• [REQUIREMENT]: Copy out exactly the lines below that run from the one holding "whenChannelFree k s = k" to the one holding "all_goals rfl", keeping both of those lines and no others.

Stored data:
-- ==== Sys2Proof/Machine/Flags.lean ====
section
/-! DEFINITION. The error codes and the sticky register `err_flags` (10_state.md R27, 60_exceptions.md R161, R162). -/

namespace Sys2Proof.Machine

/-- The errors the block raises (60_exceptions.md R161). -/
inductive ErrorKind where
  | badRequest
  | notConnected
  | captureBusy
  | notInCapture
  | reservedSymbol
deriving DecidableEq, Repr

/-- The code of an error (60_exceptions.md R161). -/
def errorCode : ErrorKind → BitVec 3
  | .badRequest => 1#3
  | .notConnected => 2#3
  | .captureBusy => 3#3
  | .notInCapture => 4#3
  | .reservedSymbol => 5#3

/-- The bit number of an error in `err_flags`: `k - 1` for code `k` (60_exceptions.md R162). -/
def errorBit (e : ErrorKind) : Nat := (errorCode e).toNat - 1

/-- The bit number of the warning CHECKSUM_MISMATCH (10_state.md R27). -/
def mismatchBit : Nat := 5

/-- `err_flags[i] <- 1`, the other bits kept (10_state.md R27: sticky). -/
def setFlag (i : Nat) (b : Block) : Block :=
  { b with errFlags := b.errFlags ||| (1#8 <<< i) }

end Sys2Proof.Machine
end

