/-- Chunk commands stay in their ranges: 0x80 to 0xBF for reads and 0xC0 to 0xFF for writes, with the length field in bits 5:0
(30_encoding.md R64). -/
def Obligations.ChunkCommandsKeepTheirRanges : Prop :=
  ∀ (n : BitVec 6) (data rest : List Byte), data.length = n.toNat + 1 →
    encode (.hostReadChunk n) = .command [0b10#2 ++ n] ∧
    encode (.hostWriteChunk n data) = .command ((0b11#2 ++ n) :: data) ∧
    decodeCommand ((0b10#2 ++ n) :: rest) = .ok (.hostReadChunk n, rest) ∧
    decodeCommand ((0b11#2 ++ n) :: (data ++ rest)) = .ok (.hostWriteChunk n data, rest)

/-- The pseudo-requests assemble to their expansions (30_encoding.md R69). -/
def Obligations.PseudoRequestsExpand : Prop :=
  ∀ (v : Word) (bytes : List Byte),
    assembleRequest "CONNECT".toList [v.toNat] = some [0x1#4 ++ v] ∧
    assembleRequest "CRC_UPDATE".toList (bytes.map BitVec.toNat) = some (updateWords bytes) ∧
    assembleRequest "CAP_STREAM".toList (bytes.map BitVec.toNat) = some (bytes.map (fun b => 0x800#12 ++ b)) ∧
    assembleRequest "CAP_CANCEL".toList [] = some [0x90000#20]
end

--

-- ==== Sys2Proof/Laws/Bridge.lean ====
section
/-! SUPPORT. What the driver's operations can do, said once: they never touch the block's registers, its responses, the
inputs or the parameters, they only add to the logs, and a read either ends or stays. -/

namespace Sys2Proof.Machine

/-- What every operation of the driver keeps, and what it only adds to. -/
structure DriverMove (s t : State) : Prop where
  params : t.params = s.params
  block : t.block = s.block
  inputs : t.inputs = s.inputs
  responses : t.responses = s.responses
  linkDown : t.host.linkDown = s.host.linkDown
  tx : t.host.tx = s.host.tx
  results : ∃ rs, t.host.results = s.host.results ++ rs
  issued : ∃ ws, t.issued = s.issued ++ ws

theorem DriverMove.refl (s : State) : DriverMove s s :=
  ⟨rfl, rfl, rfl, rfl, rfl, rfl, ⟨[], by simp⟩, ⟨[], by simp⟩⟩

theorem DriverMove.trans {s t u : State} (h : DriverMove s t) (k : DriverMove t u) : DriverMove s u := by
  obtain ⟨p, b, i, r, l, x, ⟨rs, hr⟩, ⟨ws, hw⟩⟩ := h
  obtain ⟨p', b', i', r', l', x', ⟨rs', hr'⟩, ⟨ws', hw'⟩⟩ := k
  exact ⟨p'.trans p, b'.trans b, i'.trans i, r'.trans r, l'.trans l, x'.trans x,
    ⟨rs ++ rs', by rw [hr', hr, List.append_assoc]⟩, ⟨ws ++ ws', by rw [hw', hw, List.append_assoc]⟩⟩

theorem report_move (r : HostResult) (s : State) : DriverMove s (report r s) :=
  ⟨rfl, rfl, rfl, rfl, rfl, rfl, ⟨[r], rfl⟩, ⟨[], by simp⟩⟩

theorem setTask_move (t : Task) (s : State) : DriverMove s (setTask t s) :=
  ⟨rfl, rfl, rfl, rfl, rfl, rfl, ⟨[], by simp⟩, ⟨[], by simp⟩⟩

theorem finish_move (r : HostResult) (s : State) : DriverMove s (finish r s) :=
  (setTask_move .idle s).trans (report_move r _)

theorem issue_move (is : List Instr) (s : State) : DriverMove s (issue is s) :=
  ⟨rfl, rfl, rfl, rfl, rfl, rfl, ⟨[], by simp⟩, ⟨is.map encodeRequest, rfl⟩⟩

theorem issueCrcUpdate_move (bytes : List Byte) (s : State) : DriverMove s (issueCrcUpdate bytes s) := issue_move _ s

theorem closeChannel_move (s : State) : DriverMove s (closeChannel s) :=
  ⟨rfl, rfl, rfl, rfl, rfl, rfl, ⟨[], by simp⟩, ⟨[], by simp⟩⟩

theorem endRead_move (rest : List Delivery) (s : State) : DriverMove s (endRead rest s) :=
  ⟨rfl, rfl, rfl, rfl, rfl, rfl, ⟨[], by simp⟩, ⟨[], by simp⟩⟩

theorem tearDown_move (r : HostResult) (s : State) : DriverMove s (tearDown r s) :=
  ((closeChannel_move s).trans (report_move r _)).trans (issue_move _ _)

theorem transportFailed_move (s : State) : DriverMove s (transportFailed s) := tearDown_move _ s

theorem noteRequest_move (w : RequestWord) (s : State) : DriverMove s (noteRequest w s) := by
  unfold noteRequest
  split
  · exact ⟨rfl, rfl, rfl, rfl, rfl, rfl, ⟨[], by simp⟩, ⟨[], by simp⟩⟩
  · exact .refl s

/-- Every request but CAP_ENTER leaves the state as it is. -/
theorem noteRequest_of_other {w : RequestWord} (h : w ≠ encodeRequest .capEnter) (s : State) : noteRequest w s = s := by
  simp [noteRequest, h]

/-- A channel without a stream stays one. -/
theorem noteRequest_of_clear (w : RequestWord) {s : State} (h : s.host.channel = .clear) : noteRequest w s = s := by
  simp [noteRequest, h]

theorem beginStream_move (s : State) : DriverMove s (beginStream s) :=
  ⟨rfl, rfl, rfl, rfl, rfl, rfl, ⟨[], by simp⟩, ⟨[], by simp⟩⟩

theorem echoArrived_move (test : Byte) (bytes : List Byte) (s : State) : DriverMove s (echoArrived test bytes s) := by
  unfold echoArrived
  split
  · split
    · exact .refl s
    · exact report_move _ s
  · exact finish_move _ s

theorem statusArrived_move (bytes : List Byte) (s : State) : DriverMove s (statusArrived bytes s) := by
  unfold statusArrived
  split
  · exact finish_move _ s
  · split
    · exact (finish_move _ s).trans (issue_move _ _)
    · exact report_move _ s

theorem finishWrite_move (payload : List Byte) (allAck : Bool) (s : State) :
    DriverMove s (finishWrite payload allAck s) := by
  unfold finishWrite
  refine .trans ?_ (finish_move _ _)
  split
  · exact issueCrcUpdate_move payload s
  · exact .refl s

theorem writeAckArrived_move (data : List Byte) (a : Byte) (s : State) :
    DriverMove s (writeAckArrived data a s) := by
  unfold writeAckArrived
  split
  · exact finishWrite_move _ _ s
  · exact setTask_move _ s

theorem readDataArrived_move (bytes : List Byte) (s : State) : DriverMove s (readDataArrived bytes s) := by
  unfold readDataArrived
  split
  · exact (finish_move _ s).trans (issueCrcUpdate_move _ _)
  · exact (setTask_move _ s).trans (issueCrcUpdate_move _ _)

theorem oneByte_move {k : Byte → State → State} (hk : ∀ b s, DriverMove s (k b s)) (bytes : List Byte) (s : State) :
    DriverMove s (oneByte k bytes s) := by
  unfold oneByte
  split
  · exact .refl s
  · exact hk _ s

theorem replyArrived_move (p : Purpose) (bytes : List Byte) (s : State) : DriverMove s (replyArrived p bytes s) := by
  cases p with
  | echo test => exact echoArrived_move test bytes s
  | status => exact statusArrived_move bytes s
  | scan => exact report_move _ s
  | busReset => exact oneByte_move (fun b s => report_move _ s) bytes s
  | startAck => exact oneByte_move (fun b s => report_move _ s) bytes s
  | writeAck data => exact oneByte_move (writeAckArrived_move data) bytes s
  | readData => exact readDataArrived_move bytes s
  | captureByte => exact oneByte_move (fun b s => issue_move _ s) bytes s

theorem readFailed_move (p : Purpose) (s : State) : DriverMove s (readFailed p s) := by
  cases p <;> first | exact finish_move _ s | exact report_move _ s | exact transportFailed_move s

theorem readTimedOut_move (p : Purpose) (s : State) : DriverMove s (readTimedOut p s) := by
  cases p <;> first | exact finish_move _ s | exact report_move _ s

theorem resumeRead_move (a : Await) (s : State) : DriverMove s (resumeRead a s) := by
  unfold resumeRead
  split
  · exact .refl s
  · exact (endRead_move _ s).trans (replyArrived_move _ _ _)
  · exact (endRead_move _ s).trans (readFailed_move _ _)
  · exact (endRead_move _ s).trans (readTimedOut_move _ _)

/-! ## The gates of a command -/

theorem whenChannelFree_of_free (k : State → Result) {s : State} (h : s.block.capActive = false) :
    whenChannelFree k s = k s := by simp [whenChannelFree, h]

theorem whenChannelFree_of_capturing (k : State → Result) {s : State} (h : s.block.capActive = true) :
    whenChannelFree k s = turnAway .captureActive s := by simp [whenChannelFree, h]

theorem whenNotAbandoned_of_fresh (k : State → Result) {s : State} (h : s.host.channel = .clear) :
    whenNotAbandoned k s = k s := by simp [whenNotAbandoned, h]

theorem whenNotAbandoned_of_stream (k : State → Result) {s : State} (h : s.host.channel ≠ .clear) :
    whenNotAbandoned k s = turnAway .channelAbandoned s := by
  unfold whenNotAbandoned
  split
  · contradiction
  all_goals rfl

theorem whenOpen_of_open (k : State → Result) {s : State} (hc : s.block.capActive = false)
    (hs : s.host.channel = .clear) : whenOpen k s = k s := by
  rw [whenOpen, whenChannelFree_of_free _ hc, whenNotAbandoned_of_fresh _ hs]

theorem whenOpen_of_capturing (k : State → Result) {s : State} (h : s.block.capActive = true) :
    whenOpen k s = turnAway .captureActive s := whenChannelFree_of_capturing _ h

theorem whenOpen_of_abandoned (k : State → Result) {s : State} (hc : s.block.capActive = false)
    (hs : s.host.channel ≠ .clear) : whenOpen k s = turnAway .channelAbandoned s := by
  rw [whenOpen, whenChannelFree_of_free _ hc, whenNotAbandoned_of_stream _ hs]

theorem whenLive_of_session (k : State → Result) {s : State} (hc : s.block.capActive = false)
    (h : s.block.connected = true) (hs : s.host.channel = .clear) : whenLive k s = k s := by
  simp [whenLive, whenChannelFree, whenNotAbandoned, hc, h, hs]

• [ANSWER TO THE PROBLEM]:
    whenChannelFree k s = k s := by simp [whenChannelFree, h]

theorem whenChannelFree_of_capturing (k : State → Result) {s : State} (h : s.block.capActive = true) :
    whenChannelFree k s = turnAway .captureActive s := by simp [whenChannelFree, h]

theorem whenNotAbandoned_of_fresh (k : State → Result) {s : State} (h : s.host.channel = .clear) :
    whenNotAbandoned k s = k s := by simp [whenNotAbandoned, h]

theorem whenNotAbandoned_of_stream (k : State → Result) {s : State} (h : s.host.channel ≠ .clear) :
    whenNotAbandoned k s = turnAway .channelAbandoned s := by
  unfold whenNotAbandoned
  split
  · contradiction
  all_goals rfl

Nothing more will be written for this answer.